Com o coletivo "Tucumán arde",
que se forma na Argentina no fim dos anos 60,
uma série de artistas começa a invadir os muros
de várias cidades, principalmente de Tucumán,
para denunciar a política econômica e social da ditadura da época,
a ditadura do general Onganía,
e em seguida tentam organizar uma exposição que
rapidamente, é claro, é submetida a censura.
E a artista chave desse movimento "Tucumán Arde"
é Graciela Carnevale.
Vemos aqui o conjunto de suas incrições fotografadas
que mostram perfeitamente a ligação entre texto e imagem
que constitui o fio condutor de toda a exposição.
Uma das obras mais emblemáticas, sem dúvida, dessa sala
é a de Luis Camnitzer, que produz
uma série, nos anos 60, chamada "Chistmas Series",
onde denuncia o papel nefasto do imperialismo dos EUA no mundo,
na América Latina, mas não somente.
Essa série é muito poderosa,
na medida em que ela traz à cena uma série de revoltados latino-americanos
mortos em combates,
entre eles o mais célebre, Che Guevara,
mas também o comunista brasileiro Marighella,
ou o padre colombiano, morto na guerrilha comunista, Camilo Torres.
mas fazendo ligação, ao mesmo tempo, com a guerra do Vietnã
e com o triunfalismo,
nos diz Camnitzer, dos Estados Unidos,
encarnado por Nixon desfilando no capô de um carro,
fazendo o "V" de vitória.
O engajamento político dos artistas se faz também na resistência
à ditadura contra-revolucionária que se instala a partir dos anos 60 e 70.

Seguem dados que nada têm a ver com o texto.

-- ==== Sys2Proof/Machine/Video.lean ====
section
/-!
DEFINITION. The Video Module (spec/69_video.md R1000 to R1027). The unit of time is one period of VIDCLK. The pixel order in a word and the
on/off bit of a shade in a frame are in no source (N69-1 to N69-3): constants of Config without a body.
-/

namespace Sys2Proof.Machine

/-- Fields of Video Control 1 and 2 (R1020, R1021). -/
def Video.en (v : Video) : Bool := bitOf v.vc1 0
def Video.invVid (v : Video) : Bool := bitOf v.vc1 2
def Video.disp8 (v : Video) : Bool := bitOf v.vc1 4
def Video.split (v : Video) : Bool := bitOf v.vc1 5
def Video.bitSel (v : Video) : BitVec 2 := v.vc1.extractLsb' 6 2
def Video.freezes (v : Video) : Bool := bitOf v.vc1 8
def Video.vidDoneVal (v : Video) : BitVec 7 := v.vc1.extractLsb' 9 7
def Video.baudVal (v : Video) : BitVec 5 := v.vc1.extractLsb' 16 5
def Video.loadDly (v : Video) : Bool := bitOf v.vc1 21
def Video.horzVal (v : Video) : BitVec 9 := v.vc2.extractLsb' 12 9
def Video.vidRate (v : Video) : BitVec 10 := v.vc2.extractLsb' 22 10

/-- Video Control 1 as read (R1020): LINECNT over the stored bits. -/
def Video.control (v : Video) : Word := placed v.line 22 ||| v.vc1

/-- The start of a frame: the bank and the addresses are latched (R1008), the Line Counter is preloaded (R1002), FRAMEMASKVAL lines
follow without VIDDONE (R1003). What was read ahead is dropped, so that the frame starts at VIDBASEHI, and the dithering line counters start
again, so that a pixel has the same pattern in every frame (DESIGN CHOICE, log entry 46). -/
def Video.frameStart (v : Video) : Video :=
  { v with bank := v.vc3.extractLsb' 20 12, addrHi := v.vc3.extractLsb' 4 16, addrLo := v.vc4.extractLsb' 4 16, lowerNext := false,
           line := v.vc2.extractLsb' 0 10, first := true, mask := v.vc4.extractLsb' 20 4, fifoA := [], fifoB := [], fifoHi := [],
           fifoLo := [], shadesHi := [], shadesLo := [], l3 := 0, l4 := 0, l5 := 0, l7 := 0 }

/-- A write of Video Control 1 (R1004): ENVID going to 1 starts the first frame; it ends a freeze when ENFREEZEFRAME is cleared. ENVID = 0
stops the logic, whose outputs are low then (R1107); a DF that was high goes low without DFINT, which is for the toggles of the DF logic
(R1016; DESIGN CHOICE, log entry 46). -/
def Video.writeControl (v : Video) (w : Word) : Video :=
  let start := bitOf w 0 && !v.en
  let v := { v with vc1 := w &&& 0x003FFFFF }
  if start && (!v.frozen || !v.freezes) then
    { v.frameStart with frozen := false, dfCnt := v.vc4.extractLsb' 24 8, baudCnt := v.baudVal, baud := true, pos := 0 }
  else if !v.en then
    { v with df := false, frame := false, load := false, cp := false, vdat := 0, done := false, doneCnt := 0, shifting := false }
  else v

/-- Writes of `$028` to `$05C` (R1020 to R1027). -/
def Video.write (v : Video) (off : Nat) (w : Word) : Except Refusal Video :=
  match off with
  | 0x028 => .ok (v.writeControl w)
  | 0x02C => .ok { v with vc2 := w &&& 0xFFDFF3FF }
  | 0x030 => .ok { v with vc3 := w &&& 0xFFFFFFF0 }
  | 0x034 => .ok { v with vc4 := w &&& 0xFFFFFFF0 }
  | 0x038 => .ok { v with vc5 := w }
  | 0x03C => .ok { v with vc6 := w }
  | 0x040 => .ok { v with vc7 := w &&& 0x0000FFFF }
  | 0x044 => .ok { v with vc8 := w &&& 0x00000FFF }
  | 0x048 => .ok { v with vc9 := w }
  | 0x04C => .ok { v with vc10 := w &&& 0x000FFFFF }
  | 0x050 => .ok { v with vc11 := w &&& 0x000FFFFF }
  | 0x054 => .ok { v with vc12 := w &&& 0x0FFFFFFF }
  | 0x058 => .ok { v with vc13 := w &&& 0x0FFFFFFF }
  | 0x05C => .ok { v with vc14 := w &&& 0x0FFFFFFF }
  | _ => .error .frOffset

/-- The field bits of the write-only registers (R1021 to R1027). -/
def videoWriteOnlyMask (off : Nat) : Option Word :=
  match off with
  | 0x02C => some 0xFFDFF3FF
  | 0x030 | 0x034 => some 0xFFFFFFF0
  | 0x038 | 0x03C | 0x048 => some 0xFFFFFFFF
  | 0x040 => some 0x0000FFFF
  | 0x044 => some 0x00000FFF
  | 0x04C | 0x050 => some 0x000FFFFF
  | 0x054 | 0x058 | 0x05C => some 0x0FFFFFFF
  | _ => none

/-- Transfers between the FIFOs (R1009). -/
def Video.moveFifos (v : Video) : Video :=
  let full := !v.fifoA.isEmpty && !v.fifoB.isEmpty && v.fifoHi.isEmpty
  let v :=
    if v.split then
      (if full && v.fifoLo.isEmpty then { v with fifoHi := v.fifoB, fifoLo := v.fifoA, fifoA := [], fifoB := [] } else v)
    else if full then { v with fifoHi := v.fifoB, fifoB := [] } else v
  if !v.fifoA.isEmpty && v.fifoB.isEmpty then { v with fifoB := v.fifoA, fifoA := [] } else v

/-- The video logic transfers data. -/
def Dev.videoRuns (d : Dev) : Bool := d.video.en && !d.video.frozen && enVidClk d.clk

/-- A burst is requested whenever FIFOA is empty (R1008). -/
def Dev.videoReq (d : Dev) : Bool := d.videoRuns && d.video.fifoA.isEmpty

/-- The burst address (R1008, D19). -/
def Video.burstAddr (v : Video) : Word := v.bank ++ (if v.split && v.lowerNext then v.addrLo else v.addrHi) ++ (0#4)

/-- A burst of four words has been read (R1008). -/
def Video.burst (v : Video) (ws : List Word) : Video :=
  let lower := v.split && v.lowerNext
  let hi := if lower then v.addrHi else v.addrHi + 1
  let lo := if lower then v.addrLo + 1 else v.addrLo
  let base : BitVec 16 := v.vc4.extractLsb' 4 16
  let wrap := hi = base && (!v.split || lower)
  { v with fifoA := ws, lowerNext := v.split && !v.lowerNext, addrHi := if wrap then v.vc3.extractLsb' 4 16 else hi,
           addrLo := if wrap then base else lo }.moveFifos

/-! ## Pixels (R1010 to R1013) -/

/-- The look-up tables (R1011): shade of a 2-bit gray pixel, of a colour pixel. -/
def Video.gray2 (v : Video) (p : BitVec 2) : BitVec 4 := v.vc7.extractLsb' (4 * p.toNat) 4
def Video.red (v : Video) (r : BitVec 3) : BitVec 4 := v.vc5.extractLsb' (4 * r.toNat) 4
def Video.green (v : Video) (g : BitVec 3) : BitVec 4 := v.vc6.extractLsb' (4 * g.toNat) 4
def Video.blue (v : Video) (b : BitVec 2) : BitVec 4 := v.vc7.extractLsb' (4 * b.toNat) 4

/-- The duty of a shade: on frames, of a period of frames (R1012). -/
def dutyOf (shade : BitVec 4) : Nat × Nat :=
  match shade.toNat with
  | 0 => (0, 1) | 1 => (1, 7) | 2 => (1, 5) | 3 => (2, 7) | 4 => (1, 3) | 5 => (2, 5) | 6 => (3, 7) | 7 => (2, 4)
  | 8 => (4, 7) | 9 => (3, 5) | 10 => (2, 3) | 11 => (5, 7) | 12 => (3, 4) | 13 => (4, 5) | 14 => (6, 7) | _ => (1, 1)

/-- The 4-bit field of a pattern register that a dithering line counter selects, line 0 first (R1013, R1027): the pattern has `lines`
fields and ends at bit `lo`. -/
def patternField (w : Word) (lo lines : Nat) (line : BitVec 3) : BitVec 4 := w.extractLsb' (lo + 4 * (lines - 1 - line.toNat)) 4

/-- The pattern field of a shade: the complementary pattern inverted for duties below one half (R1013). -/
def Video.pattern (v : Video) (shade : BitVec 4) : BitVec 4 :=
  let p23 := patternField v.vc8 0 3 v.l3
  let p34 := patternField v.vc9 16 4 v.l4
  let p24 := patternField v.vc9 0 4 v.l4
  let p45 := patternField v.vc10 0 5 v.l5
  let p35 := patternField v.vc11 0 5 v.l5
  let p67 := patternField v.vc12 0 7 v.l7
  let p57 := patternField v.vc13 0 7 v.l7
  let p47 := patternField v.vc14 0 7 v.l7
  match shade.toNat with
  | 0 => 0 | 1 => ~~~p67 | 2 => ~~~p45 | 3 => ~~~p57 | 4 => ~~~p23 | 5 => ~~~p35 | 6 => ~~~p47 | 7 => p24
  | 8 => p47 | 9 => p35 | 10 => p23 | 11 => p57 | 12 => p34 | 13 => p45 | 14 => p67 | _ => 0xF

/-- The bits of a pixel in memory (R1010). -/
def Video.depth (v : Video) : Nat :=
  match v.bitSel with
  | 0 => 1 | 1 => 2 | 2 => 4 | _ => 8

/-- The pixels of a word, the next first (R1010). -/
def Video.pixels (v : Video) (w : Word) : List Byte :=
  let n := v.depth
  let mask : Byte := BitVec.ofNat 8 (2 ^ n - 1)
  let up := (List.range (32 / n)).map fun k => (w >>> (k * n)).setWidth 8 &&& mask
  if Config.pixelFirstHigh then up.reverse else up

/-- The shades of a pixel (R1010, R1011): one, for a colour pixel three; a monochrome pixel bypasses table and dither, as a shade that is
always on or always off. -/
def Video.shadesOf (v : Video) (p : Byte) : List (BitVec 4) :=
  match v.bitSel with
  | 0 => [if p.getLsbD 0 then 15 else 0]
  | 1 => [v.gray2 (p.setWidth 2)]
  | 2 => [p.setWidth 4]
  | _ => let (r, g, b) := Config.colourFields p; [v.red r, v.green g, v.blue b]

/-- The shades of a word, the next first: a colour pixel's R, G, B follow one another without regard to nibbles (R1001). -/
def Video.wordShades (v : Video) (w : Word) : List (BitVec 4) := (v.pixels w).flatMap v.shadesOf

/-- The dithering frame counter of a shade: that of its period of frames (R1012, R1013). -/
def Video.frameCounter (v : Video) (shade : BitVec 4) : BitVec 3 :=
  match (dutyOf shade).2 with
  | 3 => v.f3 | 4 => v.f4 | 5 => v.f5 | _ => v.f7

/-- The shade is on in frame `f` of its period: of the sets of as many frames as its duty says, the one that `choice` numbers (R1012). -/
def dutyOn (shade : BitVec 4) (choice f : Nat) : Bool :=
  let sets := (List.range (dutyOf shade).2).sublistsLen (dutyOf shade).1
  (sets.getD (choice % sets.length) []).contains f

/-- Enable Select: the on/off bit of the shade at position `k` of four (R1012, R1013). -/
def Video.enable (v : Video) (shade : BitVec 4) (k : Nat) : Bool :=
  if shade = 0 then false else if shade = 15 then true
  else dutyOn shade (Config.ditherChoice shade (v.pattern shade) k) (v.frameCounter shade).toNat

/-- Four shades as four dithered bits, the first as bit 3 (R1001: on UD3). -/
def Video.nibble (v : Video) (shades : List (BitVec 4)) : BitVec 4 :=
  let bit (k : Nat) : BitVec 4 := if v.enable (shades.getD k 0) k then 1 else 0
  bit 0 <<< 3 ||| bit 1 <<< 2 ||| bit 2 <<< 1 ||| bit 3

/-! ## Shifting (R1001, R1002) -/

/-- Four shades of the upper, the lower stream, if it has them; a word leaves its FIFO when they run out (R1009). -/
def Video.take (v : Video) (lower : Bool) : Option (Video × BitVec 4) :=
  let have' (v : Video) : List (BitVec 4) := if lower then v.shadesLo else v.shadesHi
  let fetched : Video :=
    if 4 ≤ (have' v).length then v
    else if lower then
      { v with shadesLo := v.shadesLo ++ (v.fifoLo.take 1).flatMap v.wordShades, fifoLo := v.fifoLo.tail }.moveFifos
    else { v with shadesHi := v.shadesHi ++ (v.fifoHi.take 1).flatMap v.wordShades, fifoHi := v.fifoHi.tail }.moveFifos
  if (have' fetched).length < 4 then none
  else
    let n := fetched.nibble (have' fetched)
    some (if lower then { fetched with shadesLo := fetched.shadesLo.drop 4 } else { fetched with shadesHi := fetched.shadesHi.drop 4 }, n)

/-- A nibble goes out on VDAT, inverted with INVVID (R1004, R1020); without data the logic halts (R1002). -/
def Video.push (v : Video) (lower : Bool) : Option Video :=
  (v.take lower).map fun p => { p.1 with vdat := if v.invVid then ~~~p.2 else p.2 }

/-- A counter modulo `m`. -/
def modNext (c : BitVec 3) (m : Nat) : BitVec 3 := if c.toNat + 1 < m then c + 1 else 0

/-- A line has been shifted (R1000, R1002, R1013, R1016): LOAD, the counters, the interrupts. The DF Counter counts every LOAD pulse; DFMODE
says whether its rollover or the frame toggles DF. At the end of a frame ENFREEZEFRAME freezes the logic (R1004). -/
def Dev.videoLine (d : Dev) : Dev :=
  let v := d.video
  let v := { v with l3 := modNext v.l3 3, l4 := modNext v.l4 4, l5 := modNext v.l5 5, l7 := modNext v.l7 7, first := false, load := true,
                    shifting := false }
  let last := v.line = 0
  let mode := bitOf v.vc1 3
  let roll := v.dfCnt = 0
  let toggle := if mode then roll else last
  let v := { v with df := xor v.df toggle
                    dfCnt := if roll then v.vc4.extractLsb' 24 8 else v.dfCnt - 1 }
  let v := if last then
    { v.frameStart with f3 := modNext v.f3 3, f4 := modNext v.f4 4, f5 := modNext v.f5 5, f7 := modNext v.f7 7, frozen := v.freezes }
    else { v with line := v.line - 1 }
  { d with video := v, intr := (d.intr.setIf last 1 31).setIf toggle 1 30 }

/-- The time from the end of shifting a line to VIDDONE in CLK periods (R1003). -/
def Video.doneDelay (v : Video) : BitVec 11 :=
  if v.vidDoneVal = 0 then Config.vidDoneZero else BitVec.ofNat 11 (6 + 16 * (v.vidDoneVal.toNat - 1))

/-- The last output of a line is over: VIDDONE is due, but for the lines masked after FRAME (R1003). -/
def Video.lineShifted (v : Video) : Video :=
  if v.mask != 0 then { v with shifting := false, mask := v.mask - 1 } else { v with shifting := false, doneCnt := v.doneDelay }

/-- The baud clock of a line in which FRAME changes and shifting starts: the first, which LOAD starts too, with LOADDLY the second, so that
with either a line of VIDRATE = HORZVAL + 1 is shifted whole before the next LOAD (R1002; DEDUCED, log entry 46). -/
def Video.startPos (v : Video) : BitVec 11 := if v.loadDly then 2 else 1

/-- Data for two outputs a CP period (R1001): the upper nibble goes out before the rising edge of CP, the lower one with it. -/
def Video.multiplexed (v : Video) : Bool := v.split || v.disp8

/-- The falling edge of the baud clock, on which a baud clock of the line begins; `none` when there is no data to shift. -/
def Video.fall (v : Video) : Option Video :=
  let v := { v with baud := false, cp := false, pos := v.pos + 1 }
  let v := if v.shifting && v.horz = 0 then v.lineShifted else if v.shifting then { v with horz := v.horz - 1 } else v
  let v := if v.pos = v.startPos then
    { v with frame := v.first, shifting := true, horz := v.horzVal, done := false, doneCnt := 0 } else v
  if v.shifting && v.multiplexed then v.push false else some v

/-- The rising edge of the baud clock: it ends the LOAD pulse (DEDUCED, log entry 46), and data is pushed with the rising edge of CP (R1000). With
DISPSPLIT and DISP8 both set, which R1001 does not list, DISPSPLIT counts: the lower nibble comes from the lower stream (DESIGN CHOICE, log entry
46). -/
def Video.rise (v : Video) : Option Video :=
  let v := { v with baud := true, cp := v.shifting, load := false }
  if v.shifting then v.push v.split else some v

/-- The next edge of the baud clock, or HALT: without data to shift the edge waits (R1002). -/
def Dev.videoEdge (d : Dev) : Dev :=
  match (if d.video.baud then d.video.fall else d.video.rise) with
  | some v => { d with video := { v with baudCnt := v.baudVal } }
  | none => d

/-- The line is over (R1002): the LOAD pulse begins, and with it the first baud clock of the next line, unless the frame was the last before a
freeze (R1004). -/
def Dev.videoLineEnds (d : Dev) : Dev :=
  let v := if d.video.shifting then d.video.lineShifted else d.video
  let d := Dev.videoLine { d with video := { v with cp := false, pos := 0 } }
  if d.video.frozen then { d with video := { d.video with baudCnt := d.video.baudVal } } else d.videoEdge

/-- One VIDCLK (R1002): the baud clock has a half period of BAUDVAL + 1; the line ends after VIDRATE + 1 of its clocks. A frozen baud clock stands
still once the LOAD pulse of the last line is over (R1004). -/
def Dev.videoClock (d : Dev) : Dev :=
  let v := d.video
  if !(v.en && enVidClk d.clk) || (v.frozen && !v.load) then d
  else if v.baudCnt != 0 then { d with video := { v with baudCnt := v.baudCnt - 1 } }
  else if v.frozen then { d with video := { v with load := false } }
  else if v.baud && v.pos.toNat = v.vidRate.toNat + 1 then d.videoLineEnds
  else d.videoEdge

/-- One CLK of the VIDDONE delay (R1003). -/
def Dev.vidDoneClock (d : Dev) : Dev :=
  let v := d.video
  if v.en && enVidClk d.clk && v.doneCnt != 0 then { d with video := { v with doneCnt := v.doneCnt - 1, done := v.doneCnt = 1 } } else d

/-- CP divisor of VIDCLK, lines and frames, DF in lines (R1002). -/
def Video.cpDivisor (v : Video) : Nat := v.baudVal.toNat * 2 + 2
def Video.lineDivisor (v : Video) : Nat := v.cpDivisor * (v.vidRate.toNat + 1)
def Video.frameDivisor (v : Video) : Nat := v.lineDivisor * ((v.vc2.extractLsb' 0 10).toNat + 1)
def Video.dfDivisor (v : Video) : Nat := v.lineDivisor * ((v.vc4.extractLsb' 24 8).toNat + 1)

end Sys2Proof.Machine
end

Um dos bons exemplos dessa resistência é a obra de Lotty Rosenfeld, no Chile,
que vai colar, em uma estrada,
panos brancos, alternativos,
esperando mostrar, assim, que
a ditadura chilena, do general Pinochet,
conduz o todo da sociedade em uma via única, que ela recusa
ao desenhar formas diagonais ou perpendiculares na estrada
e, logo em seguida, fotografando essas formas.
1973 é uma data importante na história da Argentina,
porque é o retorno do velho Juan Domingo Perón,
que havia dominado a Argentina entre 46 e 55,
que havia se exilado em Madri e que volta.
Para marcar o retorno iminente de Perón,
Luis Pazos reúne uma série de indivíduos, estudantes na época,
e, em uma performance, os faz formar,
com ajuda de seus corpos, um V e um P, "Perón vuelve",
"Perón volta", para imprimir no espaço público,
e, depois, na fotografia,
a virada que representava o retorno
dessa figura histórica.
Podemos pensar que a presença dessa violência política
se limita aos anos 60, 70
e que depois, com o retorno da democracia,
finalmente essa dimensão muito engajada e denunciatória da arte
fotográfica latino-americana desaparece.
Na verdade não é o caso,
e vemos aqui perfeitamente, na obra de León Ferrari,
que nos anos 1990, 1995
faz uma série de imagens intitulada "Nunca más"
que mostra como, na sociedade argentina democratizada desses anos,
o estigma e a memória da violência política da ditadura,
que deixou 30 mil mortos e desaparecidos, ainda são presentes.
Temos aqui uma imagem particularmente interessante onde vemos
um dos personagens centrais da ditadura
e uma série de manchetes
relembrando os cadáveres que foram jogados de helicóptero
no oceano Atlântico... para se livrar dos corpos.
A representação da violência nessa sala
não se resume, entretanto, à violência política,
à violência subversiva e à violência contra-subversiva.
Há também outras formas de violência,
outras formas de miséria humana,
outras formas de violência social e econômica que alienam o indivíduo.
Desse ponto de vista, a obra da mexicana Teresa Margolles é bem representativa
porque ela fez um tour pelos necrotérios de Guadalajara até a Cidade do México,
para recuperar as últimas cartas de suicidas.
Em seguida, ela utilizou trechos para inseri-los
nas marquises de um certo número de cinemas,
para denunciar essa forma de violência do cotidiano, de miséria do cotidiano
que levam ao suicídio.
As consolidações democráticas em curso
na América Latina, há cerca de 20 anos,
contribuem para fazer desaparecer, pouco a pouco, essa violência
e essa dimensão política tão presentes nessa sala.
Claro que há outras formas de violência que seguem vivas,
a violência dos narcotraficantes,
a abundância dos feminicídios e de rivalidades entre grupos.
Essa dimensão nova da violência
anima bastante, evidentemente, a produção fotográfica,
estética, cinematográfica, da América Latina contemporânea.